My group is using machine learning and data analytics for large-scale neuroscience, working on identifing cell types, circuits and computations in the healthy and diseased visual system. We are part of the Institute of Ophthalmic Research at the University of Tübingen and affiliated with the Center for Integrative Neuroscience and the Bernstein Center for Computational Neuroscience in Tübingen. Our official lab website can be found here.
Starting July 1st, we are part of the Institute of Ophthalmic Research at the University of Tübingen. The institute aims at uncovering the causes of diseases of the eye and develop treatments based on these discoveries. To our basic science research, we will therefore add a clinical component, which I am very excited about. The IOR wrote a short news report about our start, which you can read here. My group will be mainly funded by the Bernstein Award of the German Ministry of Science and Education. We will remain affiliated with the Center for Integrative Neuroscience and the Bernstein Center for Computational Neuroscience in Tübingen.
Our new phone number is: +49-7071-2988833
Finally, our paper on “Benchmarking Spike Rate Inference in Population Calcium Imaging” has been published – as a NeuroResource in Neuron. In the paper, we evaluate a range of algorithms for spike rate inference from calcium imaging data on a large ground-truth dataset. What’s important is that the recordings were all performed under realistic conditions for population imaging, that is without zooming in on individual cells. This makes the task much more difficult – the best algorithms achieve correlations of 0.5-0.6 when evaluated in time bins of 40 ms. It will be interesting to find out whether this can be improved upon by better algorithms or whether new indicators and imaging systems are needed for that. We provide our method, which performs very well under a wide range of recording conditions, for ready reuse.
Together with Ralf Haefner and Eckart Arnold I headed a one week spring school on the role of simulations in neuroscience with undergraduate students supported by the German National Academic Foundation. The goal was to discuss (1) what simulations can contribute to generating knowledge and (2) if there is such a thing as a right level of abstraction, both from a scientific and philosophical point of view. The school was located in beautiul Annency in the French Alps, close to Geneva. Therefore, we spent a day on a field trip, visiting Felix Schürrmann of the Human Brain Project in the morning and Alex Pouget of University of Geneva in the afternoon. The students spent also time performing simulations themselves, diving into the details of Integrate&Fire and Hodgkin-Huxley neurons. A great in week in a spectacular setting!
Our patch-seq paper has now officially been published in the February issue of Nature Biotechnology, back to back with another article describing a very similar method. Both methods allow combining electrophysiological characterization of neurons with single-cell transcriptomics. The journal chose to advertise both papers on the cover, yielding a fancy 3D rendering of the process.
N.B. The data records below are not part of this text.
-- ==== Sys2Proof/Machine/Dispatch.lean ====
section
/-! DEFINITION. One arm for each command: a direct call of its meaning. -/

namespace Sys2Proof.Machine

def exec (i : Instr) (s : State) : Host.Outcome State Fault Refusal :=
  match i with
  | .keyLoad tag body => Sys2Proof.Machine.execKeyLoad tag body s
  | .keyDrop tag body => Sys2Proof.Machine.execKeyDrop tag body s
  | .bookingLoad tag body => Sys2Proof.Machine.execBookingLoad tag body s
  | .bookingAmend tag body => Sys2Proof.Machine.execBookingAmend tag body s
  | .bookingCancel tag body => Sys2Proof.Machine.execBookingCancel tag body s
  | .bookingRetire tag body => Sys2Proof.Machine.execBookingRetire tag body s
  | .policySet tag body => Sys2Proof.Machine.execPolicySet tag body s
  | .paramSet tag body => Sys2Proof.Machine.execParamSet tag body s
  | .timeSet tag body => Sys2Proof.Machine.execTimeSet tag body s
  | .release tag body => Sys2Proof.Machine.execRelease tag body s
  | .alertAck tag body => Sys2Proof.Machine.execAlertAck tag body s
  | .alertMask tag body => Sys2Proof.Machine.execAlertMask tag body s
  | .alertUnmask tag body => Sys2Proof.Machine.execAlertUnmask tag body s
  | .slotClear tag body => Sys2Proof.Machine.execSlotClear tag body s
  | .slotQuarantine tag body => Sys2Proof.Machine.execSlotQuarantine tag body s
  | .moduleRevive tag body => Sys2Proof.Machine.execModuleRevive tag body s
  | .binDiscard tag body => Sys2Proof.Machine.execBinDiscard tag body s
  | .serviceBegin tag body => Sys2Proof.Machine.execServiceBegin tag body s
  | .serviceEnd tag body => Sys2Proof.Machine.execServiceEnd tag body s
  | .restart tag body => Sys2Proof.Machine.execRestart tag body s
  | .statusQuery tag body => Sys2Proof.Machine.execStatusQuery tag body s
  | .statusQueryUnits tag body => Sys2Proof.Machine.execStatusQueryUnits tag body s
  | .slotQuery tag body => Sys2Proof.Machine.execSlotQuery tag body s
  | .bookingQuery tag body => Sys2Proof.Machine.execBookingQuery tag body s
  | .bookingQueryList tag body => Sys2Proof.Machine.execBookingQueryList tag body s
  | .keyQuery tag body => Sys2Proof.Machine.execKeyQuery tag body s
  | .alertQuery tag body => Sys2Proof.Machine.execAlertQuery tag body s
  | .alertQuerySubject tag body => Sys2Proof.Machine.execAlertQuerySubject tag body s
  | .heartbeat tag body => Sys2Proof.Machine.execHeartbeat tag body s
  | .unknownKind kind tag body => Sys2Proof.Machine.execUnknownKind kind tag body s
  | .codeEntry tag body => Sys2Proof.Machine.execCodeEntry tag body s
  | .kioskUnknownKind kind tag body => Sys2Proof.Machine.execKioskUnknownKind kind tag body s
  | .frameCrcError port => Sys2Proof.Machine.execFrameCrcError port s
  | .frameTimeout port clock => Sys2Proof.Machine.execFrameTimeout port clock s
  | .frameFormatError port => Sys2Proof.Machine.execFrameFormatError port s
  | .linkFrameSent => Sys2Proof.Machine.execLinkFrameSent s
  | .kioskFrameSent => Sys2Proof.Machine.execKioskFrameSent s
  | .restartRequest pins => Sys2Proof.Machine.execRestartRequest pins s
  | .powerOn pins resetLow => Sys2Proof.Machine.execPowerOn pins resetLow s
  | .resetAsserted => Sys2Proof.Machine.execResetAsserted s
  | .resetLine pins => Sys2Proof.Machine.execResetLine pins s
  | .supplyChange supb => Sys2Proof.Machine.execSupplyChange supb s
  | .holdEntry supb => Sys2Proof.Machine.execHoldEntry supb s
  | .holdExit supb => Sys2Proof.Machine.execHoldExit supb s
  | .panelChange isOpen => Sys2Proof.Machine.execPanelChange isOpen s
  | .oneSecondBoundary => Sys2Proof.Machine.execOneSecondBoundary s
  | .deadlineExpiry => Sys2Proof.Machine.execDeadlineExpiry s
  | .windowExpiry channel => Sys2Proof.Machine.execWindowExpiry channel s
  | .recoveryRetry unit => Sys2Proof.Machine.execRecoveryRetry unit s
  | .unslottedLimitReached => Sys2Proof.Machine.execUnslottedLimitReached s
  | .maskExpiry => Sys2Proof.Machine.execMaskExpiry s
  | .supervisionExpiry => Sys2Proof.Machine.execSupervisionExpiry s
  | .serviceLimitExpiry => Sys2Proof.Machine.execServiceLimitExpiry s
  | .probeReply unit payload => Sys2Proof.Machine.execProbeReply unit payload s
  | .pollReply unit payload => Sys2Proof.Machine.execPollReply unit payload s
  | .statusReply unit payload => Sys2Proof.Machine.execStatusReply unit payload s
  | .latchOpenReply unit payload => Sys2Proof.Machine.execLatchOpenReply unit payload s
  | .latchCloseReply unit payload => Sys2Proof.Machine.execLatchCloseReply unit payload s
  | .lampsReply unit payload => Sys2Proof.Machine.execLampsReply unit payload s
  | .flapReply unit payload => Sys2Proof.Machine.execFlapReply unit payload s
  | .badReply => Sys2Proof.Machine.execBadReply s
  | .replyDeadline clock => Sys2Proof.Machine.execReplyDeadline clock s
  | .frameStartMarker port clock => Sys2Proof.Machine.execFrameStartMarker port clock s
  | .commandLastByteSent clock => Sys2Proof.Machine.execCommandLastByteSent clock s

end Sys2Proof.Machine
end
Our paper “The functional diversity of retinal ganglion cells in the mouse” has just been published in Nature. As a data scientist, it is a unique chance to work with two-photon recordings from more than 11,000 ganglion cells. The paper complements recent attempts providing anatomical or genetic definitions of neural cell types by teasing apart the functional signatures of ganglion cell types – we thus termed our approach “retinal functomics“.
While we don’t offer any fancy online visualizations to play with, all the data is available online.
Today, our paper “Electrophysiological, transcriptomic and morphologic profiling of single neurons using Patch-seq” has been published as a Letter in Nature Biotechnology. My experimental co-authors developed a technique to perform patch-clamp recordings in cortical neurons followed by single-cell RNA sequencing. As a proof of principle, we show that physiological and anatomical cell types as well as physiological properties can be recovered based on the transcriptomes of individual neurons. Interestingly, a very related technique was independently developed by another lab – their paper is published alongside with ours. These techniques allow studying cell types from the genetic to the functional level, opening exciting avenues for future work!
The paper’s altmetric score can be found here.
Alex Ecker and I received a teaching award from the senior students of the Master program in Neural Information Processing for our lecture Neural Data Analysis from summer term 2015.
There has been some media coverage of the Bernstein Award including a articles in the Stuttgarter Zeitung (de/en by Google Translate, more or less readable), the Schwäbische Tagblatt (de) and the Healthcare Industry BW portal (de/en) as well as radio coverage on SWR4 (de). Thanks for the interest in our work!
Our new paper has been published today in Science! In this work lead by Xiaolong Jiang in Andreas Tolias’ lab at Baylor College of Medicine in Houston, we classified cortical interneurons in adult mice and mapped their connectivity diagram. Interestingly, three simple rules go a long way in explaining the structure of the connectivity matrix. For me, this is a nice piece of heroic wet-lab work combined with the right level of machine learning based analysis.